(Collected data)
******************************

/-- DESTROY (R62, R70): the object must be DISABLED and unreferenced; its index takes the next generation (R60). -/
def bodyDestroy (d : Desc) (o : Obj) (s : State) : State :=
  let h := handleOf o
  if o.ost != .disabled || enablePending s h then fail d stState s
  else if referenced s h then fail d stInUse s
  else if o.typ = tyLayer ∧ ((layerOf o).tiles.any (·.dirty) ∨ (layerOf o).wbs ≠ []) then fail d 0x0505 s
  else
    let s := (drivesOnly o.typ o.params []).foldl (fun s t => driverChanged true t s) s
    let s := if o.typ = tyPwmch then setInvert o.params true s else s
    let s := releaseRefs o.typ (remoteOnly s o.typ o.params []) s
    let g := if o.gen = 255 then 1 else o.gen + 1
    let s := { s with
      objs := s.objs.filter fun x => x.idx != o.idx
      gens := (o.idx, g) :: s.gens.filter fun x => x.1 != o.idx }
    ok d (lineRefresh o.typ o.params s)

def execDestroy (d : Desc) (s : State) : Host.Outcome State Fault Refusal := .next (runObj 0x0002 d (bodyDestroy d) s)

/-! ## SET_PARAMS and GET_PARAMS (R63) -/

/-- The range that a SET_PARAMS or STAGE_PARAMS writes: offset and bytes; inline, 1 to 24 bytes. -/
def writeRange (s : State) (d : Desc) : Except Nat (Nat × List Byte) :=
  if dPtr d then .ok (dOffset d, blockOf s d)
  else
    let n := u16 d.bytes 18
    if n = 0 ∨ 24 < n then .error stBadParam else .ok (u16 d.bytes 16, slice d.bytes 20 n)

/-- A block with bytes written into it, in the length that it then has; none where the range runs beyond the map. -/
def writeBlock (ty : Nat) (ps : List Byte) (off : Nat) (bs : List Byte) : Option (List Byte) :=
  let raw := putAt (padTo (max ps.length (off + bs.length)) ps) off bs
  let n := paramLen ty raw
  if n < off + bs.length then none else some (padTo n raw)

/-- The judgement of a new block for an object: BUSY, the block, then the cost of a running job (R63, R72, R82). -/
def paramsBad (s : State) (o : Obj) (ps : List Byte) : Option PErr :=
  if o.ost == .enabled && busyBad o ps then some { status := stBusy }
  else match blockBad s o.idx o.typ ps with
    | some e => some e
    | none => req (costFits s o (jobCost s o.typ ps)) { status := 0x0301 }

/-- The machines of an object whose block is written: one whose reference changes is bound anew (R103). -/
def smRebind (s : State) (old new : List Byte) (ms : List Sm) : List Sm :=
  ms.filterMap fun m =>
    if u32 new m.off = u32 old m.off then some m else (tableOf s (u32 new m.off)).map (smBind m.off)

/-- Write a judged block: the object's own and, while DISABLED, the one in force; gates and the island follow; the cost is
reserved for the next boundary. -/
def applyParams (o : Obj) (ps : List Byte) (s : State) : State :=
  let lost := drivesOnly o.typ o.params ps
  let new := drivesOnly o.typ ps o.params
  let s := releaseRefs o.typ (remoteOnly s o.typ o.params ps) s
  let s := costReserve o (jobCost s o.typ ps) (nextBoundary s.gtc) 0 s
  let s := if o.typ = tyPwmch then shadowPush o.idx s else s
  let s := updObj o.idx (fun x => { x with
    params := ps, act := if o.ost == .disabled then ps else x.act, sms := smRebind s o.params ps x.sms }) s
  let s := lost.foldl (fun s h => driverChanged true h s) s
  let s := new.foldl (fun s h => driverChanged false h s) s
  if o.typ = tyPwmch then
    lineRefresh o.typ ps (lineRefresh o.typ o.params (pwmRefresh o.idx (setInvert ps false s)))
  else s

/-- A GROUP_COMMIT that was accepted before and takes effect by the next boundary holds staged changes of the object (R92). -/
def commitPending (s : State) (o : Obj) : Bool :=
  !o.staged.isEmpty
    && ((groupsWith s (handleOf o)).any (fun g => s.hif.deferred.any fun x =>
          x.op == 0x0309 && x.handle == handleOf g && decide (x.due ≤ nextBoundary s.gtc))
      || s.eng.lockHeld.any fun m => m.kind == 0 && decide (m.boundary ≤ nextBoundary s.gtc)
          && m.members.any fun r => r.2 == handleOf o)

/-- A SET_PARAMS that starts after such a GROUP_COMMIT stands at their common boundary: its bytes follow the staged ones
(R51). -/
def keepLater (d : Desc) (o : Obj) (s : State) : State :=
  match writeRange s d with
  | .ok w => if commitPending s o then updObj o.idx (fun o => { o with staged := o.staged ++ [w] }) s else s
  | .error _ => s

/-- SET_PARAMS (R62, R63): judged, and where it names objects of other devices, checked with them. -/
def bodySetParams (d : Desc) (o : Obj) (s : State) : State :=
  match writeRange s d with
  | .error e => fail d e s
  | .ok w =>
    match writeBlock o.typ o.params w.1 w.2 with
    | none => fail d stBadLength s
    | some ps =>
      match paramsBad s o ps with
      | some e => failWith d e.status e.result s
      | none =>
        let far := remoteOnly s o.typ ps o.params
        if far.isEmpty then ok d (loadMark (startedOf s d) o.typ (keepLater d o (applyParams o ps s))) else awaitRefs d 0x0003 (handleOf o) ps far s

def execSetParams (d : Desc) (s : State) : Host.Outcome State Fault Refusal := .next (runObj 0x0003 d (bodySetParams d) s)

/-- GET_PARAMS: a range of the block, or of a table's image (R62, R95). -/
def bodyGetParams (d : Desc) (o : Obj) (s : State) : State :=
  if o.params.length < dOffset d + dBlockLen d then fail d stBadLength s
  else writeBack d (slice o.params (dOffset d) (dBlockLen d)) {} s

def execGetParams (d : Desc) (s : State) : Host.Outcome State Fault Refusal := .next (runObj 0x0004 d (bodyGetParams d) s)

/-! ## Answers of members (R75) -/

/-- End a wait for references: the judgement is made anew, for the state may have moved on (log 25). -/
def refsDone (w : RefWait) (s : State) : State :=
  let s := { s with eng := { s.eng with refWaits := s.eng.refWaits.erase w } }
  if w.op = 0x0001 then
    let ty := hType w.handle
    match createBad s ty w.block with
    | some e => failWith w.desc e.status e.result (releaseRefs ty (remoteOnly s ty w.block []) s)
    | none => createNow w.desc ty w.block s
  else match objOf s w.handle with
    | none => fail w.desc stBadHandle s
    | some o =>
      match paramsBad s o w.block with
      | some e => failWith w.desc e.status e.result (releaseRefs o.typ (remoteOnly s o.typ w.block o.params) s)
      | none => ok w.desc (loadMark (startedOf s w.desc) o.typ (keepLater w.desc o (applyParams o w.block s)))

/-- The references that a wait asked for. -/
def refsAsked (s : State) (w : RefWait) : List (Nat × Nat) :=
  if w.op = 0x0001 then remoteOnly s (hType w.handle) w.block []
  else match objOf s w.handle with
    | none => []
    | some o => remoteOnly s o.typ w.block o.params

/-- A wait fails: the references already accepted are released and REMOTE_REFUSED names the position (R75). -/
def refsFail (w : RefWait) (pos status : Nat) (s : State) : State :=
  let got := (refsAsked s w).filter fun m => !w.waiting.contains m
  let e := remoteRefused pos status
  failWith w.desc e.status e.result
    (releaseRefs (if w.op = 0x0001 then hType w.handle else ((objOf s w.handle).map (·.typ)).getD 0) got { s with eng := { s.eng with refWaits := s.eng.refWaits.erase w } })

/-- A member's reply to a reference check. -/
def refReplied (pos h status : Nat) (s : State) : State :=
  match s.eng.refWaits.find? (fun w => w.waiting.contains (pos, h)) with
  | none => s
  | some w =>
    if status ≠ 0 then refsFail w pos status s
    else
      let w' : RefWait := { w with waiting := w.waiting.erase (pos, h) }
      let s := { s with eng := { s.eng with refWaits := s.eng.refWaits.map fun x => if x = w then w' else x } }
      if w'.waiting.isEmpty then refsDone w' s else s

/-- CLUSTER_REF_TIMEOUT: no reply within two frames (R75). -/
def execClusterRefTimeout (h pos : Nat) (s : State) : Host.Outcome State Fault Refusal :=
  .next (match s.eng.refWaits.find? (fun w => w.waiting.any fun m => m.1 == pos && m.2 == h) with
    | none => s
    | some w => refsFail w pos 0xFFFF (toInstant w.due s))

/-! ## GET_STATUS (R62, R74) -/

/-- The object is in a lock group, of this device or, on a member, of the lead (R74, R92). -/
def inGroup (s : State) (h : Nat) : Bool :=
  !(groupsWith s h).isEmpty || (s.osl.role == 2 && s.osl.leadRefs.contains (h, tyGroup))

/-- The status head (R74). -/
def statusHead (s : State) (o : Obj) : List Byte :=
  let pinned := jobTypes.contains o.typ && decide (1 ≤ jobPlacement o.act)
  let jf := b2n pinned + 2 * b2n (moveOf s (handleOf o)).isSome + 4 * b2n (inGroup s (handleOf o)) + 8 * b2n (!o.staged.isEmpty)
  leBytes 1 (ostByte o.ost) ++ leBytes 1 o.engine ++ leBytes 2 o.slots ++ leBytes 2 o.epoch ++ leBytes 1 jf ++ [0]
    ++ satBytes 4 o.ffTotal ++ satBytes 2 o.ffConsec ++ leBytes 2 o.lastFault ++ satBytes 4 o.discarded ++ leBytes 4 o.cost
    ++ leBytes 8 o.changed

/-- The type-specific part of a GROUP's status: bit k of 8 bytes, the k-th member is on a lost device (R76). The manual gives
no layout: DESIGN CHOICE (log 25). -/
def groupStatus (s : State) (o : Obj) : List Byte :=
  leBytes 8 (((crefsOf o.typ o.act).zipIdx.map fun x => if s.osl.absent.contains x.1.1 then 2 ^ x.2 else 0).foldl (· + ·) 0)

/-- The type-specific part. -/
def statusType (s : State) (o : Obj) : List Byte :=
  if o.typ = tyNozzle ∨ o.typ = tyRow then chanStatus s o
  else if o.typ = tySection then sectStatus s o
  else if o.typ = tyLoop then loopStatus s o
  else if o.typ = tyAxis then axisStatus s o
  else if o.typ = tyFeedback then fbStatus s o
  else if o.typ = tySolenoid then solStatus s o
  else if o.typ = tySwitch then swStatus s o
  else if o.typ = tyPwmch then pwmStatus s o
  else if o.typ = tyCanport then canStatus o
  else if o.typ = tyGeopoint then geoStatus s o
  else if o.typ = tyLayer then layerStatus s o
  else if o.typ = tyGroup then groupStatus s o
  else []

/-- GET_STATUS: at most the length given is written; the head's first 7 bytes are the result. -/
def bodyGetStatus (d : Desc) (o : Obj) (s : State) : State :=
  let b := statusHead s o ++ statusType s o
  writeBack d (b.take (dBlockLen d)) { result := b.take 7 } s

def execGetStatus (d : Desc) (s : State) : Host.Outcome State Fault Refusal := .next (runObj 0x0007 d (bodyGetStatus d) s)

end Sys2Proof.Machine
end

******************************

_Task to carry out_
Quote the data above from the line containing "GET_PARAMS (R63) -/" to the line containing "let n := u16 d.bytes 18", inclusive, and stop.

_Response_
/-! ## SET_PARAMS and GET_PARAMS (R63) -/

/-- The range that a SET_PARAMS or STAGE_PARAMS writes: offset and bytes; inline, 1 to 24 bytes. -/
def writeRange (s : State) (d : Desc) : Except Nat (Nat × List Byte) :=
  if dPtr d then .ok (dOffset d, blockOf s d)
  else
    let n := u16 d.bytes 18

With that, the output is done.